- PROMPT
Reproduce word for word the lines between those holding "(∀ (s : State) (i : Nat) (st" and "p.cid p.data]) ++", inclusive, and nothing else from the data below.

- PROVIDED DATA
------------
-- ==== Sys2Proof/Machine/Power.lean ====
section
/-!
DEFINITION. The power ladder (chapter 14): preparation, entry, exit, media care, sensors and rear 12 V.
-/

namespace Sys2Proof.Machine

open Host (Outcome)

/-! ## Preparation and entry -/

/-- Is an index slot, a stream, a program, a range set, a LONG_HAUL port or a hand-off handle in the way of PS4 (Table 14.3). -/
def slmInUse (s : State) : Bool :=
  s.compute.programs.any (fun p => p.2.state ≠ 0) || s.streams.table ≠ [] || s.sifters.slots ≠ [] || s.compute.rangeSets ≠ []
    || (s.ident.meshed && (List.range 10).any (fun p => odVal s 0x2910 (p + 1) = 2))
    || (List.range 255).any (fun i => odVal s 0x2920 (i + 1) ≠ 0)

/-- The membership that a state needs (Table 14.3). -/
def memberAllows (s : State) (t : Nat) : Bool :=
  if t ≤ 1 then true
  else if t = 3 then s.fabric.member = .solo || (s.fabric.member = .paused && servedEntries s = [])
  else s.fabric.member = .solo

/-- Every condition of Table 14.3 for power state `t`. -/
def entryReady (s : State) (t : Nat) : Bool :=
  let es := s.tally.entries
  es.all (fun p => p.2.origin.kind = .internal && p.2.state = .held)
    && s.flash.dies.all (fun d => (d.2.st = .idle || d.2.st = .suspended) && d.2.pending.isNone)
    && s.compute.cores.all (fun c => c.2.gangs = []) && s.compute.invs = []
    && memberAllows s t
    && (decide (t < 3) || s.streams.table.all (fun p => p.2.store = none))
    && (decide (t < 4) || (es = [] && s.ledger.bands.all (fun b => b.2.st ≠ .open) && s.ledger.dirty = [] && s.ledger.journal = []
          && !slmInUse s && odVal s 0x2A11 0 = 1))

/-- Park every open band (R144): its word-line group is filled first. -/
def parkBands (s : State) : State :=
  (s.ledger.bands.filter (fun p => p.2.st = .open && p.2.fillTo.isNone)).foldl (fun s p => count (padBand s p.1 .parked) 0x6005 0 1) s

/-- Write every resident stream home (R248, R252). -/
def streamsHome (s : State) : State :=
  (s.streams.table.filter (fun p => p.2.store.isSome && !holdsChunk p.2)).foldl (fun s p =>
    count (streamPut s p.1 (spill p.2)) 0x600D 2 1) s

/-- INTERNAL entries that have not started are HELD (Table 14.3). -/
def holdInternal (s : State) : State :=
  { s with tally := { s.tally with entries := s.tally.entries.map (fun p =>
      if p.2.origin.kind = .internal ∧ (p.2.state = .admitted ∨ p.2.state = .planned) then (p.1, { p.2 with state := .held }) else p) } }

/-- INTERNAL entries resume in PS0. -/
def resumeInternal (s : State) : State :=
  { s with tally := { s.tally with entries := s.tally.entries.map (fun p =>
      if p.2.origin.kind = .internal ∧ p.2.state = .held then (p.1, { p.2 with state := .admitted }) else p) } }

/-- The work of a preparation at a chime boundary (R338): INTERNAL entries held on the way to PS1 to PS3, streams written home on
the way to PS3 and deeper, bands parked on the way to PS4 and PS5. Checkpoints are work of their own. -/
def prepare (s : State) : State :=
  if !s.power.preparing then s
  else
    let t := s.power.target
    let s := if t ≤ 3 then holdInternal s else s
    let s := if 3 ≤ t then streamsHome s else s
    if 4 ≤ t then parkBands s else s

/-- Choose the target at a bell edge (R337): a drive whose target lies deeper than the state in force prepares for it, and a member
pauses on the way to PS3 and deeper (R304). A media care wake holds the drive in PS0 (R341). -/
def chooseTarget (s : State) : State :=
  if powerHeld s || s.power.transition || s.power.waking then s
  else
    let t := if s.power.care then 0 else targetState s
    let go := decide (s.power.inForce < t)
    let s := { s with power := { s.power with target := t, preparing := go } }
    if go && decide (3 ≤ t) then pauseMember s 0 false
    else resumeMember (if go || s.power.inForce ≠ 0 || s.dev.state = .paused then s else resumeInternal s)

/-- POWER_STATE_ENTRY (R338): at an edge at which every condition of Table 14.3 holds the transition begins. -/
def execPowerStateEntry (s : State) : Outcome State Fault Refusal :=
  if powerHeld s || !atEdge s || !s.power.preparing || s.power.transition || s.power.waking || !entryReady s s.power.target then .next s
  else .next { s with power := { s.power with preparing := false, transition := true } }

/-- What a state loses as it comes into force (Table 14.2): the ports go dormant from PS2 down, and the keeper loses the guild source;
the loft goes from PS3, DRAM from PS4, the peer table with it. -/
def loseBelow (s : State) (t : Nat) : State :=
  let s := if 2 ≤ t then loseGuild (portsDown s) else s
  let s := if 3 ≤ t then { s with compute := { s.compute with cores := [], looms := [] } } else s
  if 4 ≤ t then
    { s with
      compute := { s.compute with slm := [], cache := [], programs := [] }
      fabric := { s.fabric with peers := [] }
      power := { s.power with mapResident := 0 } }
  else s

/-- POWER_STATE_ENTRY_COMPLETE (R335, R337, R338): the entry latency has run out, and the target is in force. -/
def execPowerStateEntryComplete (s : State) : Outcome State Fault Refusal :=
  if powerHeld s || !s.power.transition || s.power.waking then .next s
  else
    let t := s.power.target
    let s := { s with power := { s.power with transition := false, inForce := t } }
    .next (count (loseBelow s t) 0x6011 (t + 1) 1)

/-- PS0_REACHED (R339, R340): the exit latency has run out. INTERNAL entries resume, the ports train again, and a member with no
other reason to be PAUSED is ACTIVE again. The APST idle time counts again (R339). An exit from PS5 is a start (R353), which sets the write credit to its cap (R147) and the warden's counts to 0. -/
def execPs0Reached (s : State) : Outcome State Fault Refusal :=
  if powerHeld s || !s.power.waking then .next s
  else
    let was := s.power.inForce
    let s := { s with power := { s.power with
      waking := false, transition := false, preparing := false, inForce := 0, target := 0, idleUs := 0, idleFresh := true } }
    let s := if was = 0 then s else count s 0x6011 1 1
    let s := if 2 ≤ was then (List.range 10).foldl settlePort s else s
    let s := if was = 5 then { s with ledger := { s.ledger with groups := [] }, keys := s.keys.started } else s
    .next (resumeMember (resumeInternal s))

/-- APST_IDLE_EXPIRY (R337): the idle time of the entry for the state in force has run out, and the state it names is asked for. -/
def execApstIdleExpiry (s : State) : Outcome State Fault Refusal :=
  match s.power.apstTable[s.power.inForce]? with
  | none => .next s
  | some (ms, ps) =>
    if powerHeld s || !s.power.apst || s.power.waking || ms = 0 || ps = 0 || decide (s.power.idleUs < 1000 * ms) then .next s
    else .next { s with power := { s.power with apstPs := ps } }

/-- MEDIA_CARE_WAKE (R341): with `hoursLeft` to the scrub period of the band nearest to it. In PS2 to PS5 the drive wakes within 24
hours of it, or at it with a record while NOPPME is disabled; in PS0 care ends once no band is within 48 hours. -/
def execMediaCareWake (hoursLeft : Nat) (s : State) : Outcome State Fault Refusal :=
  if powerHeld s then .next s
  else if s.power.inForce < 2 then
    (if s.power.inForce = 0 && decide (48 < hoursLeft) then .next { s with power := { s.power with care := false } } else .next s)
  else if s.power.waking then .next s
  else if s.power.noppme then
    (if hoursLeft ≤ 24 then .next (wakeEvent { s with power := { s.power with care := true } } 5) else .next s)
  else if hoursLeft = 0 then
    let s := raiseRecord s { Record.of 0x0E01 with winner := 5, loser := 1, a := s.power.target }
    .next (wakeEvent { s with power := { s.power with care := true } } 5)
  else .next s

/-! ## Temperature -/

/-- Throttle start of a sensor in °C (Table 14.4). -/
def throttleStart (i : Nat) : Int := if i < 4 then 100 else if i < 12 then 75 else 85

/-- The sensor furthest above its throttle start, with that distance; the lower one on a tie. -/
def hottest (readings : List Int) : Nat × Int :=
  (readings.zipIdx.map (fun p => (p.2, p.1 - throttleStart p.2))).foldl
    (fun (a b : Nat × Int) => if a.2 < b.2 then b else a) (0, readings.headD 0 - throttleStart 0)

/-- The thermal limit in 0.1 W at a composite temperature (R346). -/
def thermalLimitAt (supply : Nat) (c : Int) : Nat :=
  if c ≤ 90 then supply
  else if c < 100 then ((10 * (supply : Int) - ((supply : Int) - 200) * (c - 90)) / 10).toNat
  else 200

/-- THERMAL_EVALUATION (R345 to R348): at an edge whose count is a multiple of 25. The over-temperature threshold of feature 0x04 is
WCTEMP, 90 °C. `drawn` is the mean power of the last 25 bells. -/
def execThermalEvaluation (readings : List Int) (drawn : Nat) (s : State) : Outcome State Fault Refusal :=
  if stopped s || !atEdge s || s.bell.count % 25 ≠ 0 then .next s
  else
    let h := hottest readings
    let c := 90 + h.2
    let enter := !s.power.hold && decide (100 ≤ c)
    let hold := if s.power.hold then decide (95 < c) else decide (100 ≤ c)
    let s := if 90 ≤ c then warnHost s 1 1 else { s with host := { s.host with warning := clearBit s.host.warning 1 } }
    let s := { s with
      power := { s.power with sensors := readings, composite := c, thermalLimit := thermalLimitAt (supplyLimit s) c, hold := hold,
                              drawn := drawn } }
    let s := if enter then raiseRecord s { Record.of 0x0E03 with a := h.1 + 1 } else s
    .next (checkCaps s)

/-! ## Rear 12 V -/

/-- REAR_12V_LOST (R349): rear 12 V is sensed at the bell edges. -/
def execRear12vLost (s : State) : Outcome State Fault Refusal :=
  if !s.ident.meshed || !s.power.rearWas || stopped s || !atEdge s then .next s
  else
    let s := { s with power := { s.power with rear12 := false, rearWas := false, rearBells := 0 } }
    .next (checkCaps (raiseRecord s (Record.of 0x0E04)))

/-- REAR_12V_RETURN (R349): rear 12 V is sensed again; once it has been present for 25,000 bells the 130 W limit applies. -/
def execRear12vReturn (s : State) : Outcome State Fault Refusal :=
  if !s.ident.meshed || stopped s || !atEdge s then .next s
  else if !s.power.rearWas then .next { s with power := { s.power with rearWas := true, rearBells := 0 } }
  else if 25000 ≤ s.power.rearBells then .next { s with power := { s.power with rear12 := true } }
  else .next s

end Sys2Proof.Machine
end

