/-- The end of a host command puts its completion in the line and its entry into REPLYING, takes what stands under it, and leaves every
other entry, the dictionary, the pen, the bell and the media as they were; its boundary posts it and frees the entry. (R18, R91, R101,
R103, R105, R447) -/
def Obligations.CompletionIsPosted : Prop :=
  (∀ (s : State) (i : Nat) (e : Entry) (sq cid : Nat) (st : Status) (dw0 dw1 : Nat), entryAt s i = some e → e.origin = .host sq cid →
    e.state ≠ .replying → let t := finish s i st dw0 dw1
    entryAt t i = some { e with state := .replying } ∧ t.host.posting.getLast? = some ⟨sq, cid, i, st, dw0, dw1, [], false⟩ ∧
    (∀ j, j ∈ family s i → j ≠ i → entryAt t j = none) ∧ (∀ j, j ∉ family s i → entryAt t j = entryAt s j) ∧ t.out = s.out) ∧
  (∀ (s : State) (i : Nat) (st : Status) (dw0 dw1 : Nat), Undisturbed [] s (finish s i st dw0 dw1)) ∧
  (∀ (s : State) (p : Posting), p ∈ s.host.posting → p.dma = false →
    s.out ++ (if p.data = [] then [] else [.toHost p.sq p.cid p.data]) ++
      [.completion p.sq p.cid p.st (statusDnr p.st) p.dw0 p.dw1 (sqHead s p.sq)] <+: (postOne s p).out ∧
    entryAt (postOne s p) p.entry = none ∧ OnlyChanges (.sticky :: .counters :: .out :: completionParts) s (postOne s p)) ∧
  (∀ (s : State) (p : Posting), p ∈ s.host.posting → p.dma = true →
    (postOne s p).out = s.out ++ (if p.data = [] then [] else [.toHost p.sq p.cid p.data]) ∧
    { p with data := [], dma := false } ∈ (postOne s p).host.posting ∧ (postOne s p).tally = s.tally ∧
    OnlyChanges [.host, .out] s (postOne s p))

/-- Every command that writes an object is checked when the steward serves it and, where it passes, waits for its bell edge.
(R39, R41, R43, R54, R55, R58) -/
def Obligations.ObjectWriteIsAccepted : Prop :=
  ∀ (c : Instr) (w : ObjectWrite) (s : State) (i : Nat) (values : List (Nat × Nat)) (ty : Nat),
    objectWrite c = some w → w.via.master = .host → StewardTurn s w.via.h i → 0 < w.data.length → w.data.length ≤ 4096 →
    checkWrite (atSteward s i) .host w.via.serial w.idx w.sub w.allsub w.data = .ok (values, ty) →
    ∃ t, exec c s = .next t ∧
      t.steward.accepted = s.steward.accepted ++ [⟨w.via, w.idx, values, w.data.length, ty, s.bell.ticks, false⟩] ∧
      t.steward.queue = s.steward.queue ∧ t.steward.held = s.steward.held ∧ t.pen.holder = s.pen.holder ∧
      t.pen.serial = s.pen.serial ∧ findHost t 0 w.via.h.cid = findHost s 0 w.via.h.cid ∧ OnlyChanges [.tally, .steward, .pen] s t

/-- A write that fails a check changes no object and completes at once with its result code. (R39, R42, R58, Table 2.4) -/
def Obligations.ObjectWriteIsRefused : Prop :=
  ∀ (c : Instr) (w : ObjectWrite) (s : State) (i : Nat) (a : OdAnswer),
    objectWrite c = some w → w.via.master = .host → StewardTurn s w.via.h i → 0 < w.data.length → w.data.length ≤ 4096 →
    checkWrite (atSteward s i) .host w.via.serial w.idx w.sub w.allsub w.data = .error a →
    ∃ t, exec c s = .next t ∧
      Completes s t 0 w.via.h.cid a.data (codeStatus a.code) (a.code * 2 ^ 24 + a.ty * 2 ^ 16 + a.n) a.full ∧
      t.steward.accepted = s.steward.accepted ∧ t.pen.holder = s.pen.holder ∧ t.pen.serial = s.pen.serial ∧
      Undisturbed [.steward, .pen] s t

/-- OD_READ at its turn ends with the value asked for and its completion; it changes no object. (R40, R43, R58, R59) -/
def Obligations.ObjectReadIsAnswered : Prop :=
  ∀ (s : State) (h : HostId) (i idx sub : Nat) (allsub : Bool) (off len : Nat), StewardTurn s h i →
    ∃ t, exec (.odRead h idx sub allsub off len) s = .next t ∧
      (let a := if len = 0 then OdAnswer.bare 8 0 else if 4096 < len then OdAnswer.bare 9 0 else checkRead (atSteward s i) idx sub allsub off len
       Completes s t 0 h.cid a.data (codeStatus a.code) (a.code * 2 ^ 24 + a.ty * 2 ^ 16 + a.n) a.full) ∧
      t.steward.accepted = s.steward.accepted ∧ t.pen.holder = s.pen.holder ∧ t.pen.serial = s.pen.serial ∧
      Undisturbed [.steward, .pen] s t

/-- Pen Take: a free pen is given under the next serial; the holder's own take restarts its idle count; a forced take that OD 0x1023
permits moves the pen and is recorded; any other is refused with the holder's code. (R52, R53, R55) -/
def Obligations.PenTakeMovesThePen : Prop :=
  (∀ (s : State) (h : HostId) (i : Nat) (force : Bool), StewardTurn s h i → s.pen.holder = none →
    ∃ t, exec (.penTake h force) s = .next t ∧
      t.pen = ⟨some .host, if 65535 ≤ s.pen.serial then 1 else s.pen.serial + 1, 0, midBell s⟩ ∧ t.dev = { s.dev with lingerUs := 0 } ∧
      Completes s t 0 h.cid [] .success t.pen.serial 0 ∧ t.steward.accepted = s.steward.accepted ∧
      Undisturbed [.steward, .pen, .dev] s t) ∧
  (∀ (s : State) (h : HostId) (i : Nat) (force : Bool), StewardTurn s h i → s.pen.holder = some .host →
    ∃ t, exec (.penTake h force) s = .next t ∧ t.pen = ⟨some .host, s.pen.serial, 0, midBell s⟩ ∧
      Completes s t 0 h.cid [] .success (2 ^ 16 + s.pen.serial) 0 ∧ t.steward.accepted = s.steward.accepted ∧
      Undisturbed [.steward, .pen] s t) ∧
  (∀ (s : State) (h : HostId) (i : Nat), StewardTurn s h i → s.pen.holder = some .sideband → bit (odVal s 0x1023 0) 0 = true →
    ∃ t, exec (.penTake h true) s = .next t ∧
      t.pen = ⟨some .host, if 65535 ≤ s.pen.serial then 1 else s.pen.serial + 1, 0, midBell s⟩ ∧ t.dev = { s.dev with lingerUs := 0 } ∧
      Recorded s t { Record.of 0x0201 with winner := 1, loser := 2, b := t.pen.serial } ∧
      Completes s t 0 h.cid [] .success (2 * 2 ^ 16 + t.pen.serial) 0 ∧ Undisturbed [.steward, .pen, .dev, .sticky] s t) ∧
  (∀ (s : State) (h : HostId) (i : Nat) (force : Bool), StewardTurn s h i → s.pen.holder = some .sideband →
    force = false ∨ bit (odVal s 0x1023 0) 0 = false →
    ∃ t, exec (.penTake h force) s = .next t ∧ t.pen = s.pen ∧ Completes s t 0 h.cid [] .penHeld (6 * 2 ^ 24 + 2 * 2 ^ 16) 0 ∧
      Undisturbed [.steward] s t)

/-- Pen Give by the holder with the current serial releases the pen; any other fails with Pen Held and changes nothing of it.
(R57, R50, R55) -/
def Obligations.PenGiveReleasesThePen : Prop :=
  (∀ (s : State) (h : HostId) (i : Nat), StewardTurn s h i → s.pen.holder = some .host →
    ∃ t, exec (.penGive h s.pen.serial) s = .next t ∧ t.pen.holder = none ∧ t.pen.serial = s.pen.serial ∧ t.pen.idleUs = 0 ∧
      t.dev = { s.dev with lingerUs := 0, lingerFresh := midBell s } ∧ Completes s t 0 h.cid [] .success 0 0 ∧
      t.steward.accepted = s.steward.accepted ∧ Undisturbed [.steward, .pen, .dev] s t) ∧
  (∀ (s : State) (h : HostId) (i serial : Nat), StewardTurn s h i → s.pen.holder ≠ some .host ∨ s.pen.serial ≠ serial →
    ∃ t, exec (.penGive h serial) s = .next t ∧ t.pen.holder = s.pen.holder ∧ t.pen.serial = s.pen.serial ∧
      Completes s t 0 h.cid [] .penHeld (6 * 2 ^ 24) 0 ∧ Undisturbed [.steward, .pen] s t)

/-- WRITE_APPLY at a bell edge applies the writes accepted in earlier bells, in service order, and leaves the later ones waiting; at any
other moment nothing is due. (R41, R42, R43, R28) -/
def Obligations.WritesTakeEffectAtTheEdge : Prop :=
  (∀ s : State, stopped s = false → s.bell.chime = 0 →
    ∃ t, exec .writeApply s = .next t ∧ t = settleFault ((s.steward.accepted.filter (fun a => decide (a.bell < s.bell.ticks))).foldl applyAccepted
      { s with steward := { s.steward with accepted := s.steward.accepted.filter (fun a => !decide (a.bell < s.bell.ticks)) } })) ∧
  (∀ s : State, s.bell.chime ≠ 0 → exec .writeApply s = .next s) ∧
  (∀ (s : State) (a : Accepted) (v : Nat), stopped s = false → s.dev.state ≠ .boot → a.idx = 0x2044 → a.values = [(0, v)] →
    odVal (applyAccepted s a) 0x2044 0 = v ∧ (a.mute = true → (applyAccepted s a).host = s.host) ∧
    OnlyChanges (.od :: .milny :: completionParts) s (applyAccepted s a)) ∧
  (∀ (s : State) (a : Accepted), stopped s = false → s.dev.state = .boot → applyAccepted s a = s)

/-- A new acyclic request goes to the steward's queue for the next chime boundary, is held under its token and is answered with PENDING;
in BOOT only OD READ is served, FROZEN serves none of them; a side-band write of an object is an OD WRITE. (R318, R329, R330, R331,
R332, R43) -/
def Obligations.SideBandRequestIsTaken : Prop :=
  (∀ (s : State) (r : AcyReq), SideTurn s r → SideServed s →
    ∀ p ∈ [(Instr.acyOdRead r, 1, StewOp.read r.index r.sub r.allsub r.offset r.length),
           (Instr.acyOdWrite r, 2, StewOp.write r.index r.sub r.allsub r.data),
           (Instr.acyPenTake r, 3, StewOp.take r.force), (Instr.acyPenGive r, 4, StewOp.give)],
      ∃ t, exec p.1 s = .next t ∧ t.milny = { s.milny with held := some ⟨p.2.1, r, none, none, false, false⟩ } ∧
        t.steward = { s.steward with queue := enqueue s.steward.queue ⟨sideVia r, p.2.2, chimeNow s + 1⟩ } ∧
        t.counters = (count s 0x6010 1 1).counters ∧
        t.out = s.out ++ [.milny (milnyFrame s 0x11 (acyRsp p.2.1 r.token 1 0 0 0 0 []))] ∧
        OnlyChanges [.milny, .steward, .counters, .out] s t) ∧
  (∀ (s : State) (r : AcyReq), SideTurn s r →
    (s.dev.state = .frozen → ∀ p ∈ [(Instr.acyOdRead r, 1), (Instr.acyOdWrite r, 2), (Instr.acyPenTake r, 3), (Instr.acyPenGive r, 4)],
      ∃ t, exec p.1 s = .next t ∧ t.out = s.out ++ [.milny (milnyFrame s 0x11 (acyRsp p.2 r.token 3 0 0 0 0 []))] ∧
        OnlyChanges [.counters, .out] s t) ∧
    (s.dev.state = .boot → ∀ p ∈ [(Instr.acyOdWrite r, 2), (Instr.acyPenTake r, 3), (Instr.acyPenGive r, 4)],
      ∃ t, exec p.1 s = .next t ∧ t.out = s.out ++ [.milny (milnyFrame s 0x11 (acyRsp p.2 r.token 0 5 0 0 0 []))] ∧
        OnlyChanges [.milny, .counters, .out] s t)) ∧
  (∀ (c : Instr) (w : ObjectWrite) (s : State), objectWrite c = some w → w.via.master = .sideband → (∀ h a b d e f, c ≠ .odWrite h a b d e f) →
    exec c s = exec (.acyOdWrite ⟨w.via.h.cid, w.idx, w.sub, w.allsub, false, w.via.serial, 0, w.data.length, w.via.h.reservedOk, true,
      w.data⟩) s)

/-- ACY_POLL sends the answer that is ready, PENDING while it is not; ACY_SNAPSHOT_READ is served while FROZEN only. (R330, R332,
R334, R395) -/
def Obligations.SideBandPollAndSnapshot : Prop :=
  (∀ (s : State) (x : HeldReq) (b : Bytes), s.rails.alwaysOn = true → s.milny.address ≠ 0x7E → s.milny.held = some x →
    x.answer = some b → ∃ t, exec (.acyPoll x.req.token) s = .next t ∧ t.milny = { s.milny with held := some { x with delivered := true } } ∧
      t.out = s.out ++ [.milny (milnyFrame s 0x11 b)] ∧ OnlyChanges [.milny, .counters, .out] s t) ∧
  (∀ (s : State) (x : HeldReq), s.rails.alwaysOn = true → s.milny.address ≠ 0x7E → s.milny.held = some x →
    x.answer = none → ∃ t, exec (.acyPoll x.req.token) s = .next t ∧
      t.out = s.out ++ [.milny (milnyFrame s 0x11 (acyRsp 0 x.req.token 1 0 0 0 0 []))] ∧ OnlyChanges [.counters, .out] s t) ∧
  (∀ (s : State) (token : Nat), s.rails.alwaysOn = true → s.milny.address ≠ 0x7E → (∀ x, s.milny.held = some x → x.req.token ≠ token) →
    ∃ t, exec (.acyPoll token) s = .next t ∧
      t.out = s.out ++ [.milny (milnyFrame s 0x11 (acyRsp 0 token 5 0 0 0 0 []))] ∧ OnlyChanges [.counters, .out] s t) ∧
  (∀ (s : State) (r : AcyReq) (c : SnapCopy), SideTurn s r → s.dev.state = .frozen → s.freeze.live = some c → 0 < r.length →
    r.length ≤ 1008 → r.offset + r.length ≤ snapLength →
    ∃ t, exec (.acySnapshotRead r) s = .next t ∧
      (let a := acyRsp 5 r.token 0 0 0 r.length snapLength (snapRead c r.offset r.length)
       t.milny = { s.milny with held := some ⟨5, r, some a, none, true, false⟩ } ∧ t.out = s.out ++ [.milny (milnyFrame s 0x11 a)]) ∧
      OnlyChanges [.milny, .counters, .out] s t) ∧
  (∀ (s : State) (r : AcyReq), SideTurn s r → s.dev.state ≠ .frozen →
    ∃ t, exec (.acySnapshotRead r) s = .next t ∧
      t.out = s.out ++ [.milny (milnyFrame s 0x11 (acyRsp 5 r.token 3 0 0 0 0 []))] ∧ OnlyChanges [.counters, .out] s t)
------------
- RESULT
  (∀ (s : State) (i : Nat) (st : Status) (dw0 dw1 : Nat), Undisturbed [] s (finish s i st dw0 dw1)) ∧
  (∀ (s : State) (p : Posting), p ∈ s.host.posting → p.dma = false →
    s.out ++ (if p.data = [] then [] else [.toHost p.sq p.cid p.data]) ++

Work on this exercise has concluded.